Hi! I am trying to do a submission of whisper medium model just to check the submission process and get an initial idea of metrics. I get “timed out after running for too long“, and i just wanted to confirm that that original model is indeed too slow for the challenge, or there is something else up with my submission. I essentially copied the parakeet example and replaced the model. Everything is running on cuda and batch size is 16. Any info would be helpful, thank you!!!
Try increasing the batch-size or the model latency is not small enough.
@apatakis Thanks for your question! It sounds like the model and current hyperparameters are likely too large/slow for the runtime constraints. We encourage you to experiment with various techniques to reduce inference time, such as faster model variants, more efficient batching and chunking strategies, and decoding settings. Good luck!

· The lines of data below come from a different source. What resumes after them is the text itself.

/-- One piece of a store at its home; a near store leaves its line in the issuer's L1 (R97). What the home slice holds is the
memory itself (log 90). -/
def storePiece (s : State) (a : Acc) (p : Piece) (bytes : List Byte) (atomic : Bool) : State :=
  match p.place with
  | .cell key attr =>
    if isNear s a.src a.ia then
      let pts := ptsNow s a
      let ts := storeTs s pts (linesIn p.ia p.len) atomic
      let s1 := spoilWords (storeBytes s key p.ia bytes ts (some (a.uid, a.windex, a.ply))) key p.len a.bad
      raisePts (l1Fill s1 (coreOf s a.uid) key p.ia attr a.policy) a ts
    else
      let site := if iaNode p.ia == s.wafer then iaSite p.ia else 0
      let ts := storeTs s (findSite s site).gateTs (linesIn p.ia p.len) atomic
      let s1 := spoilWords (storeBytes s key p.ia bytes ts (some (a.uid, a.windex, a.ply))) key p.len a.bad
      if iaNode p.ia == s.wafer then gateStamp s1 site ts else s1
  | .ctl site off => if p.len == 8 && off % 8 == 0 then ctlWrite s site off (BitVec.ofNat 64 (ofBytes bytes)) else s
  | .fail _ _ _ => s

def storePieces (s : State) (a : Acc) (atomic : Bool) : List Piece → List Byte → State
  | [], _ => s
  | p :: rest, bytes => storePieces (storePiece s a p (bytes.take p.len) atomic) a atomic rest (bytes.drop p.len)

/-- The control space answers an atomic with zero and ignores it (R397). -/
def inCtl (ps : List Piece) : Bool := ps.any (fun p => match p.place with | .ctl _ _ => true | _ => false)

/-! ### Atomics, `lr` and `sc` (R118, R119) -/

/-- The bytes at an atomic's place. -/
def atomicOld (s : State) (ps : List Piece) : Nat :=
  ofBytes (ps.flatMap (fun p => match p.place with | .cell key _ => cellReadN s.mem key p.len | _ => toBytes p.len 0))

/-- The reservation of a lane of the weave is held and covers the line (R119). -/
def holdsResv (s : State) (a : Acc) : Bool :=
  ((peekWeave s a.uid a.windex).map (fun w => w.resv.contains ⟨a.lane, iaLine a.ia⟩)).getD false

def dropResv (s : State) (a : Acc) : State :=
  updWeave s a.uid a.windex (fun w => { w with resv := w.resv.filter (fun r => r.lane != a.lane) })

/-- A `cas` that fails takes its place in the line's order (R118, R228; 05, the deque's table, step 6): the line and the
ply, or the gate of a far access, move to its timestamp, and nothing is written. It is an atomic to the line all the same:
reservations of others are cleared (R119). -/
def stampFailed (s0 : State) (a : Acc) (p : Piece) : State :=
  let lines := linesIn p.ia p.len
  let s := clearResv s0 lines (some (a.uid, a.windex, a.ply))
  match p.place with
  | .cell _ _ =>
    if isNear s a.src a.ia then
      let ts := storeTs s (ptsNow s a) lines true
      raisePts (stampOnly s p.ia p.len ts) a ts
    else
      let site := if iaNode p.ia == s.wafer then iaSite p.ia else 0
      let ts := storeTs s (findSite s site).gateTs lines true
      let s1 := stampOnly s p.ia p.len ts
      if iaNode p.ia == s.wafer then gateStamp s1 site ts else s1
  | _ => s

/-- An atomic at its home: the new state and the lane's result. Op codes 0 to 7 as R161, 8 `cas`, 9 `lr`,
10 `sc`. A failed `cas` orders like a load (R228). -/
def performAtomic (s : State) (a : Acc) (ps : List Piece) : State × DWord × Option Nat :=
  let t := Ty.ofCodeD a.type
  let bad := ps.findSome? (fun p => match p.place with | .cell key _ => poisonAt s a p key | _ => none)
  if inCtl ps then (s, 0#64, none)
  else if a.op == 10 then
    if holdsResv s a then
      (dropResv (storePieces s a true ps (toBytes a.n a.data.toNat)) a, 1#64, none)
    else (dropResv s a, 0#64, none)
  else
    let old := atomicOld s ps
    if a.op == 9 then
      let (s1, bytes, b) := loadPieces s { a with policy := 2 } ps
      (updWeave (dropResv s1 a) a.uid a.windex (fun w => { w with resv := w.resv ++ [⟨a.lane, iaLine a.ia⟩] }),
        BitVec.ofNat 64 (ofBytes bytes), b)
    else if a.op == 8 && old != a.cmp.toNat then
      (ps.foldl (fun acc p => stampFailed acc a p) s, BitVec.ofNat 64 old, bad)
    else
      let new := if a.op == 8 then a.data.toNat else amo a.op t old a.data.toNat
      (storePieces s { a with bad := a.bad || (bad.isSome && amoMixes a.op) } true ps (toBytes a.n new), BitVec.ofNat 64 old, bad)

/-! ### Performance at the home -/

/-- A host line that the access needs and that its caching agent, the issuer's site, does not hold (R100, R357); `only`
for one that only reads. -/
def hostLineWanted (s : State) (src : Nat) (only : Bool) (ps : List Piece) : Option (Nat × Nat) :=
  ps.findSome? (fun p =>
    match p.place with
    | .cell _ attr =>
      if attr == 3 && !s.hbHeld.contains (src, iaLine p.ia) && !(only && s.hbShared.contains (src, iaLine p.ia)) then some (src, iaLine p.ia) else none
    | _ => none)

/-- A read that meets a UC or DEV page makes the run ineligible, whatever the page was at its issue (R366). -/
def spoilUc (s : State) (uid : Nat) (ps : List Place) : State :=
  if ps.any (fun p => p.attr == 1 || p.attr == 2) then onAnyTeam s uid Team.spoil else s

/-- The access is performed: the state, the lane's value and the poison met. -/
def performAccess (s : State) (a : Acc) (ps : List Piece) : State × DWord × Option Nat :=
  if a.kind == 0 then
    let (s1, bytes, bad) := loadPieces (spoilUc s a.uid (ps.map (·.place))) a ps
    (if hasAcq false a.order then acquireAt s1 (coreOf s a.uid) else s1, BitVec.ofNat 64 (ofBytes bytes), bad)
  else if a.kind == 1 then
    let s1 := storePieces s a false ps (toBytes a.n a.data.toNat)
    (if hasAcq true a.order then acquireAt s1 (coreOf s a.uid) else s1, 0#64, none)
  else
    let (s1, x, bad) := performAtomic s a ps
    (if hasAcq false a.order then acquireAt s1 (coreOf s a.uid) else s1, x, bad)

/-- The answer of an access is back at its ply: an acknowledgement, or the lane's value. -/
def answered (s : State) (a : Acc) (x : DWord) (bad : Option Nat) : State :=
  if a.writes then dropAcc s a.id else deliver (dropAcc s a.id) a.uid a.windex a.tag a.lane x bad a.sh

/-- A performed access answers, or is acknowledged: at once on its own site, else by a packet of class 1 (R376). -/
def answerAccess (s : State) (a : Acc) (x : DWord) (bad : Option Nat) (from_ : Nat) : State :=
  if from_ == a.src then answered s a x bad
  else sendPacket (setAcc s { a with stage := .reply, data := x, cmp := BitVec.ofNat 64 ((bad.map (· + 1)).getD 0) }) from_ a.src 1 a.id a.ext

My submissions 305009, 305010 generated final output but didn’t go through scoring. Could you check if there were no issues on your end?

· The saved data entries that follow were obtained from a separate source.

/-- `atom.cas` has no offset (R214, R217). -/
def execAtomCas (f : Fields) (s : State) : Host.Outcome State Fault Refusal :=
  issue (.atomCas f) s (fun f a m s =>
    atomicBody f (addrBase s f) 8 0xCB f.type.toNat (wideType f) (dataLane s f 2) (dataLane s f 1) a m s)

/-- `lr` opens a constrained sequence (R27, R119). -/
def execLr (f : Fields) (s : State) : Host.Outcome State Fault Refusal :=
  issue (.lr f) s (fun f a m s =>
    match atomicBody f (addrPlain s f) 9 0xCD f.type.toNat (wideType f) (fun _ => 0#64) (fun _ => 0#64) a m s with
    | .done s1 ws fl next => .done { s1 with ply := { s1.ply with seqLeft := 17 } } ws fl next
    | r => r)

/-- `sc` closes it; every lane's result is one 32-bit register, 1 for success (R229). -/
def execSc (f : Fields) (s : State) : Host.Outcome State Fault Refusal :=
  issue (.sc f) s (fun f a m s =>
    match atomicBody f (addrPlain s f) 10 0xCE 6 false (dataLane s f 1) (fun _ => 0#64) a m s with
    | .done s1 ws fl next => .done { s1 with ply := { s1.ply with seqLeft := 0 } } ws fl next
    | r => r)

/-- The lanes of a reduction on stack or scratch bytes; their operands are read in `s0`. -/
def localReductions (f : Fields) (r : Resolved) (lanes : List (Nat × DWord)) (s0 s : State) : State :=
  lanes.foldl (fun acc (i, va) =>
    (localAtomic acc r.space f.variant.toNat (elemBytes f) (tyOf f) i va (dataLane s0 f 1 i) 0#64).1) s

/-- R228: the operation without a result; it orders like a store and enters the log when it faults. -/
def execRed (f : Fields) (s : State) : Host.Outcome State Fault Refusal :=
  issue (.red f) s (fun f _ m s =>
    let r := atomicFields s 0xCC f
    let lanes := laneAddrs m (addrPlain s f)
    let n := elemBytes f
    if m == 0#32 then Result.regs s []
    else match lanesTrap s r.space n true lanes with
      | some (c, info) => .trap c info
      | none =>
        if r.space == 0 then globalStore r 3 f.variant.toNat f.type.toNat n false lanes (dataLane s f 1) s
        else if !fenceClear s || !(myLog s).isEmpty || orderHold s true r.order [] then .wait .retry s
        else withStack s r.space n lanes (fun s1 => Result.regs (localReductions f r lanes s s1) []))

/-! ### Fences (R116, R117, R230) -/

/-- A plain fence. When every earlier access is performed, the log is empty and no speculation is open, it is complete:
what the ply reads afterwards is no older. Otherwise it stays open, and while it does the ply's instructions that touch
no memory go on under the lookahead count (R230, R52); `LONG_LATENCY_RESULT_WRITE` completes it. -/
def plainFence (f : Fields) (s : State) : Result :=
  let s1 := { s with ply := { s.ply with rolled := 0 } }
  if fenceClear s && allPerformed s && !fenceOpen s then Result.regs (acquireAt s1 s1.team.at_) []
  else
    Result.regs { s1 with weave := { s1.weave with
      nextTag := s1.weave.nextTag + 1
      pends := s1.weave.pends ++ [{ tag := s1.weave.nextTag, ply := s1.ply.n, codes := [], long := true, left := f.la.toNat + 1,
                                    timed := false, fence := some s1.nextId }] } } []

def execFence (f : Fields) (s : State) : Host.Outcome State Fault Refusal :=
  issue (.fence f) s (fun f _ _ s => plainFence f s)

/-- `fence.spec` takes a checkpoint of the ply and goes on (R54, R117); behind an unreleased checkpoint of
its own, and after two roll-backs in succession, it is a plain `fence` (R55). -/
def execFenceSpec (f : Fields) (s : State) : Host.Outcome State Fault Refusal :=
  issue (.fenceSpec f) s (fun f a _ s =>
    if s.ply.fence.isSome || 2 ≤ s.ply.rolled then plainFence f s
    else
      let s1 := acquireAt s s.team.at_
      let c : FenceCkpt := { pc := a, mask := s.ply.mask, map := s.weave.map, scope := f.variant.toNat % 4
                             lines := [], queued := [], mark := s.nextId, tagMark := s.weave.nextTag }
      Result.regs { s1 with ply := { s1.ply with fence := some c } } [])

@cszc any help? the submission gets timed out. could you check if there’s any issue on your end?
hi thanks for replying! After increasing the batch size a lot, and restricting the max generated tokens, was able to perform the transcription in ~1h.
@oknaitik today mine went though with no issue. I had a smoke test submission some days ago that failed at scoring
Hi @oknaitik - I checked our logs and don’t see any issues on our end. However, your logs indicate that inference is running slightly over the 5-minute smoke test limit.
I’d recommend experimenting with the ways mentioned above to improve inference efficiency and bring it under the limit.